Task description:
Line by line, retype the data exactly as it is given.

(Provided entries)

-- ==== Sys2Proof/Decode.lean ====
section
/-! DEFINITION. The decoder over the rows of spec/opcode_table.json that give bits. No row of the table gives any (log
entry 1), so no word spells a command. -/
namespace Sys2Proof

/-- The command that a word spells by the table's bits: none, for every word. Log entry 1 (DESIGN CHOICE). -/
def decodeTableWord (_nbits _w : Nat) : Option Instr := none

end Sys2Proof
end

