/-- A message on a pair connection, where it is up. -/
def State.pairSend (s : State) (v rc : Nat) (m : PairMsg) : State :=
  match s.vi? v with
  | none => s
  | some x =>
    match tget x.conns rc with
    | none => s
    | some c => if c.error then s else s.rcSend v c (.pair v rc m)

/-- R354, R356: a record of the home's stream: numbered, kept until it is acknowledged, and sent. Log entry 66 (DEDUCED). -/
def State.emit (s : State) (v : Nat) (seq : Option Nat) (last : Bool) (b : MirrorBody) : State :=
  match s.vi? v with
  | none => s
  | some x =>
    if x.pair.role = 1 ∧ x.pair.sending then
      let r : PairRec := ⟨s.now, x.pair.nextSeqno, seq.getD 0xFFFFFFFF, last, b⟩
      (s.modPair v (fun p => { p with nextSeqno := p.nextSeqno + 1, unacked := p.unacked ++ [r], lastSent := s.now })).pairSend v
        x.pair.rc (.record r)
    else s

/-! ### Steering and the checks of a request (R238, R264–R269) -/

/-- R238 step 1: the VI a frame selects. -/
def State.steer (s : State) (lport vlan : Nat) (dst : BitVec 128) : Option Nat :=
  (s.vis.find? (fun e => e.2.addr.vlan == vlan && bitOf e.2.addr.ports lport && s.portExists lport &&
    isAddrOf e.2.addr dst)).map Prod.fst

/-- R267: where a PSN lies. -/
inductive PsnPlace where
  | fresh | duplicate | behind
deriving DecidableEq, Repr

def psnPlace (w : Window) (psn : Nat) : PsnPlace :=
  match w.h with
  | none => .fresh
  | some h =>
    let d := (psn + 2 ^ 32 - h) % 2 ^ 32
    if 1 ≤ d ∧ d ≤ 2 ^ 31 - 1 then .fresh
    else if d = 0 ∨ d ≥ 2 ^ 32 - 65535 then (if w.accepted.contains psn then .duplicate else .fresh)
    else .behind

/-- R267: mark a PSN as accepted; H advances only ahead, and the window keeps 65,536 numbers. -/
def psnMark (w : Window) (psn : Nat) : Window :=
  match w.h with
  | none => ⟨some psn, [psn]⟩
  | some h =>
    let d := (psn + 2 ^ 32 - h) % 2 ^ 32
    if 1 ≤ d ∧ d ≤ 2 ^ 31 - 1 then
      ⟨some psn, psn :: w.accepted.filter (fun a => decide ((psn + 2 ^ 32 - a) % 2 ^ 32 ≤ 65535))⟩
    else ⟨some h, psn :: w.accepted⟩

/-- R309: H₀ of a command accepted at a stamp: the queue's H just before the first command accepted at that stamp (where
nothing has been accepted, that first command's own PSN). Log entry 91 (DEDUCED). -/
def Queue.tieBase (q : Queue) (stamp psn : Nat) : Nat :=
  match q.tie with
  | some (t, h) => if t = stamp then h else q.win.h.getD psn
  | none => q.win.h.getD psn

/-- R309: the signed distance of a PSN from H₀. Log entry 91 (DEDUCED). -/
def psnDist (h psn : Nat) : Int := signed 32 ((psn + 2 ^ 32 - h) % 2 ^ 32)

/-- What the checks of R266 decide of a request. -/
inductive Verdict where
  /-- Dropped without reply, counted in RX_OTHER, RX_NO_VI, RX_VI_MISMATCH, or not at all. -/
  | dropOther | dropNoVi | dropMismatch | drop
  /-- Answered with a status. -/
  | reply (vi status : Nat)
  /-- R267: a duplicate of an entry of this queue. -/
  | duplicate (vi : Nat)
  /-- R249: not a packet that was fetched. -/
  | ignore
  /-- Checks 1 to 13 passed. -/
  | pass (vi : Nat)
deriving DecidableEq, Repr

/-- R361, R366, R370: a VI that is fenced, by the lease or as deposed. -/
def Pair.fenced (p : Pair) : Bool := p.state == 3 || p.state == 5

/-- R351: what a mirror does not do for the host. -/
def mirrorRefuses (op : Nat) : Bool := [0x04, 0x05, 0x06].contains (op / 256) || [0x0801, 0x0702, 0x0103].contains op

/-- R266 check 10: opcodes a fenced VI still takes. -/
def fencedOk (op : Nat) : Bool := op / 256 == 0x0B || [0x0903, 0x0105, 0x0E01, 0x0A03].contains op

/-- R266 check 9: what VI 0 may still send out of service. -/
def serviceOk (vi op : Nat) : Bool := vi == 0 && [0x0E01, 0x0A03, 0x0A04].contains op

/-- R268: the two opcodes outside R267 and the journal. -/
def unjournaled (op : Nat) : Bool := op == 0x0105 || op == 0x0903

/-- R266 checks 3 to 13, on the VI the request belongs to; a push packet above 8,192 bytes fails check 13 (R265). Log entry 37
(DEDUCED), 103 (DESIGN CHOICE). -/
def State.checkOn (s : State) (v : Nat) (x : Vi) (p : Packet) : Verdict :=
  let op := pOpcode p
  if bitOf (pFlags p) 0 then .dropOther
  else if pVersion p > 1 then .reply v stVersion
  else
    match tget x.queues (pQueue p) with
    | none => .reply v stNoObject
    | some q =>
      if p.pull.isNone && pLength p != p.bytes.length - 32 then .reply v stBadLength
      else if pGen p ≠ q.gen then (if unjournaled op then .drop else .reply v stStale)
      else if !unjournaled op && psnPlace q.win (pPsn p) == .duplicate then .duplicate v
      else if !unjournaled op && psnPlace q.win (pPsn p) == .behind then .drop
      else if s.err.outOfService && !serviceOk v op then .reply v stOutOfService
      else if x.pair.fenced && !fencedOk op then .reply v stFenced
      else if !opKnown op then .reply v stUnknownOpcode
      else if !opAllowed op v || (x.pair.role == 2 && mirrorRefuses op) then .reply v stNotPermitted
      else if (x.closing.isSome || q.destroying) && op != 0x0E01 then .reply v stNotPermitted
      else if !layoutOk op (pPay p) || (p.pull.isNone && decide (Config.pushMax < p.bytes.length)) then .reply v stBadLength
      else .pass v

(End Provided entries)

Problem solution:
-- ==== Sys2Proof/Decode.lean ====
section
/-! DEFINITION. The decoder over the rows of spec/opcode_table.json that give bits. No row of the table gives any (log
entry 1), so no word spells a command. -/
namespace Sys2Proof

/-- The command that a word spells by the table's bits: none, for every word. Log entry 1 (DESIGN CHOICE). -/
def decodeTableWord (_nbits _w : Nat) : Option Instr := none

end Sys2Proof
end

/-- A message on a pair connection, where it is up. -/
def State.pairSend (s : State) (v rc : Nat) (m : PairMsg) : State :=
  match s.vi? v with
  | none => s
  | some x =>
    match tget x.conns rc with
    | none => s
    | some c => if c.error then s else s.rcSend v c (.pair v rc m)

/-- R354, R356: a record of the home's stream: numbered, kept until it is acknowledged, and sent. Log entry 66 (DEDUCED). -/
def State.emit (s : State) (v : Nat) (seq : Option Nat) (last : Bool) (b : MirrorBody) : State :=
  match s.vi? v with
  | none => s
  | some x =>
    if x.pair.role = 1 ∧ x.pair.sending then
      let r : PairRec := ⟨s.now, x.pair.nextSeqno, seq.getD 0xFFFFFFFF, last, b⟩
      (s.modPair v (fun p => { p with nextSeqno := p.nextSeqno + 1, unacked := p.unacked ++ [r], lastSent := s.now })).pairSend v
        x.pair.rc (.record r)
    else s

/-! ### Steering and the checks of a request (R238, R264–R269) -/

/-- R238 step 1: the VI a frame selects. -/
def State.steer (s : State) (lport vlan : Nat) (dst : BitVec 128) : Option Nat :=
  (s.vis.find? (fun e => e.2.addr.vlan == vlan && bitOf e.2.addr.ports lport && s.portExists lport &&
    isAddrOf e.2.addr dst)).map Prod.fst

/-- R267: where a PSN lies. -/
inductive PsnPlace where
  | fresh | duplicate | behind
deriving DecidableEq, Repr

def psnPlace (w : Window) (psn : Nat) : PsnPlace :=
  match w.h with
  | none => .fresh
  | some h =>
    let d := (psn + 2 ^ 32 - h) % 2 ^ 32
    if 1 ≤ d ∧ d ≤ 2 ^ 31 - 1 then .fresh
    else if d = 0 ∨ d ≥ 2 ^ 32 - 65535 then (if w.accepted.contains psn then .duplicate else .fresh)
    else .behind

/-- R267: mark a PSN as accepted; H advances only ahead, and the window keeps 65,536 numbers. -/
def psnMark (w : Window) (psn : Nat) : Window :=
  match w.h with
  | none => ⟨some psn, [psn]⟩
  | some h =>
    let d := (psn + 2 ^ 32 - h) % 2 ^ 32
    if 1 ≤ d ∧ d ≤ 2 ^ 31 - 1 then
      ⟨some psn, psn :: w.accepted.filter (fun a => decide ((psn + 2 ^ 32 - a) % 2 ^ 32 ≤ 65535))⟩
    else ⟨some h, psn :: w.accepted⟩

/-- R309: H₀ of a command accepted at a stamp: the queue's H just before the first command accepted at that stamp (where
nothing has been accepted, that first command's own PSN). Log entry 91 (DEDUCED). -/
def Queue.tieBase (q : Queue) (stamp psn : Nat) : Nat :=
  match q.tie with
  | some (t, h) => if t = stamp then h else q.win.h.getD psn
  | none => q.win.h.getD psn

/-- R309: the signed distance of a PSN from H₀. Log entry 91 (DEDUCED). -/
def psnDist (h psn : Nat) : Int := signed 32 ((psn + 2 ^ 32 - h) % 2 ^ 32)

/-- What the checks of R266 decide of a request. -/
inductive Verdict where
  /-- Dropped without reply, counted in RX_OTHER, RX_NO_VI, RX_VI_MISMATCH, or not at all. -/
  | dropOther | dropNoVi | dropMismatch | drop
  /-- Answered with a status. -/
  | reply (vi status : Nat)
  /-- R267: a duplicate of an entry of this queue. -/
  | duplicate (vi : Nat)
  /-- R249: not a packet that was fetched. -/
  | ignore
  /-- Checks 1 to 13 passed. -/
  | pass (vi : Nat)
deriving DecidableEq, Repr

/-- R361, R366, R370: a VI that is fenced, by the lease or as deposed. -/
def Pair.fenced (p : Pair) : Bool := p.state == 3 || p.state == 5

/-- R351: what a mirror does not do for the host. -/
def mirrorRefuses (op : Nat) : Bool := [0x04, 0x05, 0x06].contains (op / 256) || [0x0801, 0x0702, 0x0103].contains op

/-- R266 check 10: opcodes a fenced VI still takes. -/
def fencedOk (op : Nat) : Bool := op / 256 == 0x0B || [0x0903, 0x0105, 0x0E01, 0x0A03].contains op

/-- R266 check 9: what VI 0 may still send out of service. -/
def serviceOk (vi op : Nat) : Bool := vi == 0 && [0x0E01, 0x0A03, 0x0A04].contains op

/-- R268: the two opcodes outside R267 and the journal. -/
def unjournaled (op : Nat) : Bool := op == 0x0105 || op == 0x0903

/-- R266 checks 3 to 13, on the VI the request belongs to; a push packet above 8,192 bytes fails check 13 (R265). Log entry 37
(DEDUCED), 103 (DESIGN CHOICE). -/
def State.checkOn (s : State) (v : Nat) (x : Vi) (p : Packet) : Verdict :=
  let op := pOpcode p
  if bitOf (pFlags p) 0 then .dropOther
  else if pVersion p > 1 then .reply v stVersion
  else
    match tget x.queues (pQueue p) with
    | none => .reply v stNoObject
    | some q =>
      if p.pull.isNone && pLength p != p.bytes.length - 32 then .reply v stBadLength
      else if pGen p ≠ q.gen then (if unjournaled op then .drop else .reply v stStale)
      else if !unjournaled op && psnPlace q.win (pPsn p) == .duplicate then .duplicate v
      else if !unjournaled op && psnPlace q.win (pPsn p) == .behind then .drop
      else if s.err.outOfService && !serviceOk v op then .reply v stOutOfService
      else if x.pair.fenced && !fencedOk op then .reply v stFenced
      else if !opKnown op then .reply v stUnknownOpcode
      else if !opAllowed op v || (x.pair.role == 2 && mirrorRefuses op) then .reply v stNotPermitted
      else if (x.closing.isSome || q.destroying) && op != 0x0E01 then .reply v stNotPermitted
      else if !layoutOk op (pPay p) || (p.pull.isNone && decide (Config.pushMax < p.bytes.length)) then .reply v stBadLength
      else .pass v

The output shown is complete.